## To do
Look through the entries below and report every line that has "nextAt".

**** Given information ****

-- ==== Sys2Proof/Machine/StateDie.lean ====
section
/-! DEFINITION. The state of a compute die that has no register of its own: contexts, engines, feeders,
stores, DMA, synchronisation (chapters 03 to 08). -/

namespace Sys2Proof.Machine

/-- The six states of a context slot (R330). -/
inductive CtxState where
  | empty | ready | wait | stopped | saving | restoring
  deriving DecidableEq, Repr

/-- One address region of a context (R334). -/
structure Region where
  cbase : Nat
  mbase : Nat
  size : Nat
  r : Bool
  w : Bool
  a : Bool
  x : Bool
  deriving DecidableEq, Repr

/-- What a waiting context waits for (R330, WAITCAUSE of R338). -/
inductive WaitCond where
  | counter (vid phys mode value timeout pd : Nat)
  | beat (target : Nat)
  | time (target : Nat)
  | efence
  | pflush
  /-- A full queue: 0 issue queue, 1 feed queue, 2 tile requests, 3 bus queue, 4 DMA posts, 5 signal queue,
  6 combining buffer. -/
  | queueFull (which : Nat)
  /-- A scalar register 0 to 31, or vector register 32 + n, that a load is still to bring. -/
  | operand (reg : Nat)
  | branch (readyBeat : Nat)
  | tileOrder (word : Word)
  deriving DecidableEq, Repr

/-- The number formats that the vector unit converts to (R152, R153). -/
inductive VecFmt where
  | fp32 | bf16 | e5m2 | e4m3 | int8 | uint8
  deriving DecidableEq, Repr

/-- The element type that a wide access of the vector unit names (R219): none, BF16 or FP32. -/
inductive ElemType where
  | none_ | bf16 | fp32
  deriving DecidableEq, Repr

/-- The effect of a register, predicate, compare or move operation (R308; log entry 11): a register, a predicate or a
vector register takes a value, a vector one computed from the vector registers named; a vector register is read from or
written to memory (R202), or converted (R152); or a word of the listed encodings (R133, R213, R291, R309, R351), which is judged by its fields (R310); or a reserved opcode. -/
inductive ScalarOp where
  | reg (rd : Fin 32) (v : Word)
  | pred (p : Fin 8) (b : Bool)
  | vec (vd : Fin 32) (bytes : List Byte) (vs : List (Fin 32))
  | vread (vd : Fin 32) (addr size : Nat)
  | vwrite (vs : Fin 32) (addr size : Nat) (elem : ElemType)
  | vcvt (vd vs : Fin 32) (src dst : VecFmt)
  | word (w : Half)
  | illegal
  deriving DecidableEq, Repr

/-- A context slot (R330, R333, R377). -/
structure Ctx where
  st : CtxState
  cause : Nat
  prio : Nat
  /-- PRIO written on this beat; it takes effect on the next one (R338). -/
  prioNext : Option Nat
  pc : Nat
  s : Assoc (Fin 32) Word
  /-- The scalar registers that carry a poison mark (R10, R227, R531). -/
  bad : List (Fin 32)
  p : Nat
  regions : Assoc (Fin 8) Region
  xl : Assoc Nat Nat
  last : Nat
  lastVid : Nat
  waiting : Option WaitCond
  /-- Which stall counter each waiting beat adds to (R134, R211, R261, R270): 0 none, 1 ISSUE_STALL, 2 FEED_STALL,
  3 NARROW_STALL. -/
  stall : Nat
  /-- The first die beat on which its next instruction may issue (R308). -/
  nextAt : Nat
  /-- The latest beat charged to its stall counter. -/
  stalledAt : Option Nat
  /-- The order stamp of its latest issue; none where it has not issued since it was loaded (R332). -/
  lastIssue : Option Nat
  /-- A STOP command waits for the narrow accesses of the context (R336). -/
  stopReq : Bool
  /-- The context was READY or WAIT when last stopped (R335). -/
  ran : Bool
  /-- The save area of a SAVE or RESTORE in progress. -/
  area : Nat
  deriving DecidableEq, Repr

/-- A context slot at reset: EMPTY (R338), its registers zero (log entry 4). -/
def Ctx.empty : Ctx :=
  { st := .empty, cause := 0, prio := 0, prioNext := none, pc := 0, s := [], bad := [], p := 0, regions := [], xl := [], last := 0,
    lastVid := 0, waiting := none, stall := 0, nextAt := 0, stalledAt := none, lastIssue := none, stopReq := false,
    ran := false, area := 0 }

/-- The kind of a tile (R103). -/
inductive TileKind where
  | k8 | b4 | bf16
  deriving DecidableEq, Repr

/-- An active tile (R102, R103). -/
structure Tile where
  kind : TileKind
  bytes : List Byte
  poison : Bool
  deriving DecidableEq, Repr

/-- A shadow tile: the transfers it holds and the kind of the source that fills it (R110). -/
structure Shadow where
  kind : TileKind
  transfers : List (List Byte)
  poison : Bool
  deriving DecidableEq, Repr

/-- One accumulator slot of every lane of an engine, with the slot's poison bit (R101, R122). -/
structure AccSlot where
  lanes : List Half
  poison : Bool
  deriving DecidableEq, Repr

/-- One engine (R101, R102, R120). -/
structure Engine where
  active : Option Tile
  shadow : Option Shadow
  slots : Assoc Nat AccSlot
  intType : Bool
  deriving DecidableEq, Repr

/-- An engine after reset: no active tile (R103); its slots zero and of FP32 type (log entry 5). -/
def Engine.reset : Engine := { active := none, shadow := none, slots := [], intType := false }

/-- A queued engine word with the context that pushed it and the die beat of the push (R134). -/
structure EngWord where
  word : Word
  slot : SlotId
  stamp : Nat
  beat : Nat
  deriving DecidableEq, Repr

/-- An entry of the activation feeder queue (R105). -/
structure ActRow where
  bytes : List Byte
  poison : Bool
  deriving DecidableEq, Repr

/-- One transfer of the tile path (R104). -/
structure Transfer where
  kind : TileKind
  bytes : List Byte
  poison : Bool
  deriving DecidableEq, Repr

/-- A line in a core's receive buffer (R258): its request, what the expander or the tile path has not yet taken of it, and
the beat on which it reaches the buffer (R259). -/
structure RxLine where
  req : Nat
  bytes : List (Byte × Bool)
  at_ : Nat
  deriving DecidableEq, Repr

/-- The engine form a request expects (R180): byte tiles, Brass-4 tiles or BF16 tiles. -/
abbrev EKind := TileKind

/-- A request in a core's tile and expander queue (R270). -/
inductive TileReq where
  /-- TFEED of staged tiles (R268): the next tile and transfer to read, and the beat from which the read is issued. -/
  | tfeed (psoff count : Nat) (kind : TileKind) (tile xfer issue : Nat)
  /-- XPAND of a local block (R269): the stored bytes it reads in all, once it has begun, those read and not yet taken by
  the expander, and those taken. -/
  | xpand (addr : Nat) (stage : Bool) (psoff e : Nat) (ekind : EKind) (want : Option Nat) (got data : List (Byte × Bool))
  /-- A multicast delivery whose header the bus has not read (R262). -/
  | mcast (req : Nat) (stage : Bool) (psoff e : Nat) (ekind : EKind)
  /-- A multicast delivery that passes through the expander: the bytes it has taken, each with its poison mark, and the
  lines still to come (R262). -/
  | expand (req : Nat) (stage : Bool) (psoff e : Nat) (ekind : EKind) (data : List (Byte × Bool)) (left : Nat)
  /-- Poisoned zero output through the expander (R260, R263). -/
  | zeros (req : Nat) (stage : Bool) (psoff e : Nat) (ekind : EKind)
  /-- A multicast delivery of lines past the expander, to the tile path or to a line of the partial-sum store on: the lines
  still to come (R259, R262). -/
  | lines (req : Nat) (kind : TileKind) (left : Nat) (stage : Option Nat)
  deriving DecidableEq, Repr

/-- An activation feed (R271) with its progress. -/
structure Feed where
  rows : Nat
  rb : Nat
  addr : Nat
  count : Nat
  stride : Nat
  repeats : Nat
  next : Nat
  pass : Nat
  deriving DecidableEq, Repr

/-- An entry of the drain buffer: the line of the core's partial-sum store, whether it accumulates, and, once the read
half of its read-modify-write is served, the beat of its write-back (R205, R222). -/
structure DrainEntry where
  line : Nat
  acc : Bool
  back : Option Nat
  deriving DecidableEq, Repr

/-- An entry of the combining buffer: a line's module address, its pending bytes by offset (R211), and the slots and
stamps of the writes gathered in it (R325). -/
structure CombEntry where
  line : Nat
  bytes : Assoc Nat (Byte × Bool)
  who : List (SlotId × Nat)
  deriving DecidableEq, Repr

/-- A signal in a core's signal queue (R353). -/
structure SigEntry where
  slot : SlotId
  phys : Nat
  scope : Nat
  win : Nat
  inc : Nat
  stamp : Nat
  /-- The die beat on which it was issued. -/
  beat : Nat
  deriving DecidableEq, Repr

/-- What belongs to a core and to no context (R135, R291, R333). -/
structure Core where
  issueQ : List EngWord
  engines : Assoc (Fin 4) Engine
  actQ : List ActRow
  actReserved : Nat
  feeds : List Feed
  treqs : List TileReq
  rx : List RxLine
  /-- The tile order (R266): the engines of one cycle, the position i, and whether tile i has its first
  of two transfers. -/
  tord : List (Fin 4)
  tordPos : Nat
  tordHalf : Bool
  /-- Expander output waiting for the tile path (R267). -/
  expOut : List Transfer
  /-- The expander's output of the request it serves is still being delivered (R187). -/
  expBusy : Bool
  /-- A staged transfer read by the tile path, and the first beat on which it may be written (R268). -/
  tileIn : Option (Transfer × Nat)
  drains : List DrainEntry
  combine : List CombEntry
  sigQ : List SigEntry
  /-- Vector registers, each with its poison mark (R227). -/
  vregs : Assoc (Fin 32) ActRow
  /-- Rows done of the instruction at the queue head, once it has issued (R107, R131). -/
  prog : Option Nat
  /-- The first engine beat on which the next instruction may issue (R107). -/
  nextIssue : Nat
  /-- Frozen beats since the die left reset (R303). -/
  engFrozen : Nat
  /-- The die beat on which the scalar core last issued an instruction (R308). -/
  issuedAt : Option Nat
  deriving DecidableEq, Repr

****

## Answer box
  nextAt : Nat
    lastVid := 0, waiting := none, stall := 0, nextAt := 0, stalledAt := none, lastIssue := none, stopReq := false,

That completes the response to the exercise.